— Exercise aim —
Give again, word for word, every line below from the one that has "opcode 0x1C0. -/" through the one that has "let l := [page", both included, and no others.

— Task inputs —
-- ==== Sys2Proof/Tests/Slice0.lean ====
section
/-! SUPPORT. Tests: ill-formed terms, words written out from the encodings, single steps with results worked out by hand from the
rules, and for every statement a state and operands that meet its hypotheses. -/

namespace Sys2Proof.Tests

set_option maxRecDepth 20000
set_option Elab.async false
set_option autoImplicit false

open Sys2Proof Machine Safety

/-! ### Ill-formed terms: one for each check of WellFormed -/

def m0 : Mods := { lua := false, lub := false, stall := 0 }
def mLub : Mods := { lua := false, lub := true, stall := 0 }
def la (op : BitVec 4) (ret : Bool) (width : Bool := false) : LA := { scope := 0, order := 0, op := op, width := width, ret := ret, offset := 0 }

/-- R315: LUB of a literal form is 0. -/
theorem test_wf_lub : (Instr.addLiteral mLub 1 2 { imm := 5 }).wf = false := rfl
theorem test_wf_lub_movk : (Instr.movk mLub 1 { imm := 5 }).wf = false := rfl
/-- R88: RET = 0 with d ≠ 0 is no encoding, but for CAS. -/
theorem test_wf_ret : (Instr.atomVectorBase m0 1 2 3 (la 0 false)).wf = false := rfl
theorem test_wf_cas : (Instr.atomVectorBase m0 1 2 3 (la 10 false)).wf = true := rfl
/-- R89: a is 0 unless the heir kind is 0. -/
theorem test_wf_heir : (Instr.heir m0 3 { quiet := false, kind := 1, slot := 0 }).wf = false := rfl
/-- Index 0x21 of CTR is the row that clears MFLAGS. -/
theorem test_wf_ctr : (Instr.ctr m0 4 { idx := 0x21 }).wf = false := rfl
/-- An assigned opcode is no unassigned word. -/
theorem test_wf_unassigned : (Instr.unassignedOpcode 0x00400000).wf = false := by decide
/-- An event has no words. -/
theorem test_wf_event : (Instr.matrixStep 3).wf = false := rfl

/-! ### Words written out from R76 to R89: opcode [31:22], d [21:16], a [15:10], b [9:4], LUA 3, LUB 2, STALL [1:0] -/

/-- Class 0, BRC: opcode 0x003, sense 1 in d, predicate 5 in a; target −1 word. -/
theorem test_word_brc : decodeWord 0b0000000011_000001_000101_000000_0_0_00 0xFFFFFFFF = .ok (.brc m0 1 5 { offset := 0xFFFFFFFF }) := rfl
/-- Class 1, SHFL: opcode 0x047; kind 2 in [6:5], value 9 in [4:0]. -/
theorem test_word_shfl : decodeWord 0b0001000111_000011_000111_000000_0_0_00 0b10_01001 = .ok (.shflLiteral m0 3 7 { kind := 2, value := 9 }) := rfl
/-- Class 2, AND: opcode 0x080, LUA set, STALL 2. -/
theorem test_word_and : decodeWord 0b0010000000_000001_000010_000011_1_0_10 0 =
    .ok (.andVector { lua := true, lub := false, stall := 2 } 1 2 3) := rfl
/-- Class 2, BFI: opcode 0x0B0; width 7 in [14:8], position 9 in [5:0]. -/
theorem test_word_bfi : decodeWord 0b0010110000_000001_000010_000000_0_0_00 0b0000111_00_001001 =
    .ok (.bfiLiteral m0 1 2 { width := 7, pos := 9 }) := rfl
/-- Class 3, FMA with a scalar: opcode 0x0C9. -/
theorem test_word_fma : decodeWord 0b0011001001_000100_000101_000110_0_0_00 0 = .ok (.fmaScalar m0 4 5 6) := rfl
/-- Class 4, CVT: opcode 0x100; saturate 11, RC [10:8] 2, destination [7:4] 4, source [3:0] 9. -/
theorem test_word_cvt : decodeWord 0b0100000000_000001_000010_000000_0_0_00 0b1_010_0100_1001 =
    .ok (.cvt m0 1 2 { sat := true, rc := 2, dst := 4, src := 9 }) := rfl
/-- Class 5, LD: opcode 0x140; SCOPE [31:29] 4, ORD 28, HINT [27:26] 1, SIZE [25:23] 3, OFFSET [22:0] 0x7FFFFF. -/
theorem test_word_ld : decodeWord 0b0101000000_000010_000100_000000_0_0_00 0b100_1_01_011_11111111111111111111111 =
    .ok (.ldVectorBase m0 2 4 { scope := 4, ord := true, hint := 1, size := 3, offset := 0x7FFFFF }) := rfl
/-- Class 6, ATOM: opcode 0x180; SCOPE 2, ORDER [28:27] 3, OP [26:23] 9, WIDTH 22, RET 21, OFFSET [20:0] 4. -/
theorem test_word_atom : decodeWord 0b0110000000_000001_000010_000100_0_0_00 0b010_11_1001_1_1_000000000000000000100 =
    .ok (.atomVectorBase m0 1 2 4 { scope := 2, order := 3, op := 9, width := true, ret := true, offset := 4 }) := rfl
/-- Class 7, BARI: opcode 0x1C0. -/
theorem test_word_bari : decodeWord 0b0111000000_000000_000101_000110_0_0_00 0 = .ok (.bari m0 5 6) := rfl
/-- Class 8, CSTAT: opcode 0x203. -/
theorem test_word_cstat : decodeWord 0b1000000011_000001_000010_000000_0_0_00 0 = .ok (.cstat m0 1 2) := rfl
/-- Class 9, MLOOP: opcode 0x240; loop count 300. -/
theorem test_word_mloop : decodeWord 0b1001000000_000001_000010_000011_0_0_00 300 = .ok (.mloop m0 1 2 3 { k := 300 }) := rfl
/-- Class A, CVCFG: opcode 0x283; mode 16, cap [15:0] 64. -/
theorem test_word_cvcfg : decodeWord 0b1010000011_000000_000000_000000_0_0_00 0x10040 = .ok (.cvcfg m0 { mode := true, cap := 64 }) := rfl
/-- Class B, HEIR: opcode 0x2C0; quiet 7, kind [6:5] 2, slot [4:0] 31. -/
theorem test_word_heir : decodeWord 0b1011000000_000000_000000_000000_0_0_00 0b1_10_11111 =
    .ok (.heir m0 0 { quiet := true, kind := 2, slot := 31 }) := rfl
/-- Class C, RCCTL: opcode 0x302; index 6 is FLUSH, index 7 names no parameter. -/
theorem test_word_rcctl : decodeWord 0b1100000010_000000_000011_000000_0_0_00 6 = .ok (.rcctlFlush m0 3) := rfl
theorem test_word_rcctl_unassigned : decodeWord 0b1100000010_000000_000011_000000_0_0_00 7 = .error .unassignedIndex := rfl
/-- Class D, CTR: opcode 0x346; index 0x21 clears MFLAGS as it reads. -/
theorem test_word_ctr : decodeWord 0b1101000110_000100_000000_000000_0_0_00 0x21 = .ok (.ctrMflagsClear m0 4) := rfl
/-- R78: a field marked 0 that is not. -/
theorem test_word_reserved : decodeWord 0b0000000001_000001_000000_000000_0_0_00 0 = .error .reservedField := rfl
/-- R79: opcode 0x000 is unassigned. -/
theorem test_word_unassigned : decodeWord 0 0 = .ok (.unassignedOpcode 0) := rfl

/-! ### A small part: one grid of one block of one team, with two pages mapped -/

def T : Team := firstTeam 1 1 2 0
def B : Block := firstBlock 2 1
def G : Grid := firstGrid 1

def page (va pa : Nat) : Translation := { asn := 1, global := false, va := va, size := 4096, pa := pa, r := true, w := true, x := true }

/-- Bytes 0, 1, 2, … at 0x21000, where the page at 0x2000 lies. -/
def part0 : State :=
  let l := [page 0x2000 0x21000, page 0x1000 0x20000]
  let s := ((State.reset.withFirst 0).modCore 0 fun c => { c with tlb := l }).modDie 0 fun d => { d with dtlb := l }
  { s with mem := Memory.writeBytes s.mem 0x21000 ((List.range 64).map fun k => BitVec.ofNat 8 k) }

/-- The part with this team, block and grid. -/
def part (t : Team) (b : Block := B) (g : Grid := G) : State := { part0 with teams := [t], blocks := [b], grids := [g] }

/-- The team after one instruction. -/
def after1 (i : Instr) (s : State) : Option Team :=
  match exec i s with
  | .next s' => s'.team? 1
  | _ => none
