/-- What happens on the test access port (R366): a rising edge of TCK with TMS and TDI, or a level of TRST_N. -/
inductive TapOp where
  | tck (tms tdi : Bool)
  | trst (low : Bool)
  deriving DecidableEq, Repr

— Exercise output —
/-- Class 7, BARI: opcode 0x1C0. -/
theorem test_word_bari : decodeWord 0b0111000000_000000_000101_000110_0_0_00 0 = .ok (.bari m0 5 6) := rfl
/-- Class 8, CSTAT: opcode 0x203. -/
theorem test_word_cstat : decodeWord 0b1000000011_000001_000010_000000_0_0_00 0 = .ok (.cstat m0 1 2) := rfl
/-- Class 9, MLOOP: opcode 0x240; loop count 300. -/
theorem test_word_mloop : decodeWord 0b1001000000_000001_000010_000011_0_0_00 300 = .ok (.mloop m0 1 2 3 { k := 300 }) := rfl
/-- Class A, CVCFG: opcode 0x283; mode 16, cap [15:0] 64. -/
theorem test_word_cvcfg : decodeWord 0b1010000011_000000_000000_000000_0_0_00 0x10040 = .ok (.cvcfg m0 { mode := true, cap := 64 }) := rfl
/-- Class B, HEIR: opcode 0x2C0; quiet 7, kind [6:5] 2, slot [4:0] 31. -/
theorem test_word_heir : decodeWord 0b1011000000_000000_000000_000000_0_0_00 0b1_10_11111 =
    .ok (.heir m0 0 { quiet := true, kind := 2, slot := 31 }) := rfl
/-- Class C, RCCTL: opcode 0x302; index 6 is FLUSH, index 7 names no parameter. -/
theorem test_word_rcctl : decodeWord 0b1100000010_000000_000011_000000_0_0_00 6 = .ok (.rcctlFlush m0 3) := rfl
theorem test_word_rcctl_unassigned : decodeWord 0b1100000010_000000_000011_000000_0_0_00 7 = .error .unassignedIndex := rfl
/-- Class D, CTR: opcode 0x346; index 0x21 clears MFLAGS as it reads. -/
theorem test_word_ctr : decodeWord 0b1101000110_000100_000000_000000_0_0_00 0x21 = .ok (.ctrMflagsClear m0 4) := rfl
/-- R78: a field marked 0 that is not. -/
theorem test_word_reserved : decodeWord 0b0000000001_000001_000000_000000_0_0_00 0 = .error .reservedField := rfl
/-- R79: opcode 0x000 is unassigned. -/
theorem test_word_unassigned : decodeWord 0 0 = .ok (.unassignedOpcode 0) := rfl

/-! ### A small part: one grid of one block of one team, with two pages mapped -/

def T : Team := firstTeam 1 1 2 0
def B : Block := firstBlock 2 1
def G : Grid := firstGrid 1

def page (va pa : Nat) : Translation := { asn := 1, global := false, va := va, size := 4096, pa := pa, r := true, w := true, x := true }

/-- Bytes 0, 1, 2, … at 0x21000, where the page at 0x2000 lies. -/
def part0 : State :=
  let l := [page 0x2000 0x21000, page 0x1000 0x20000]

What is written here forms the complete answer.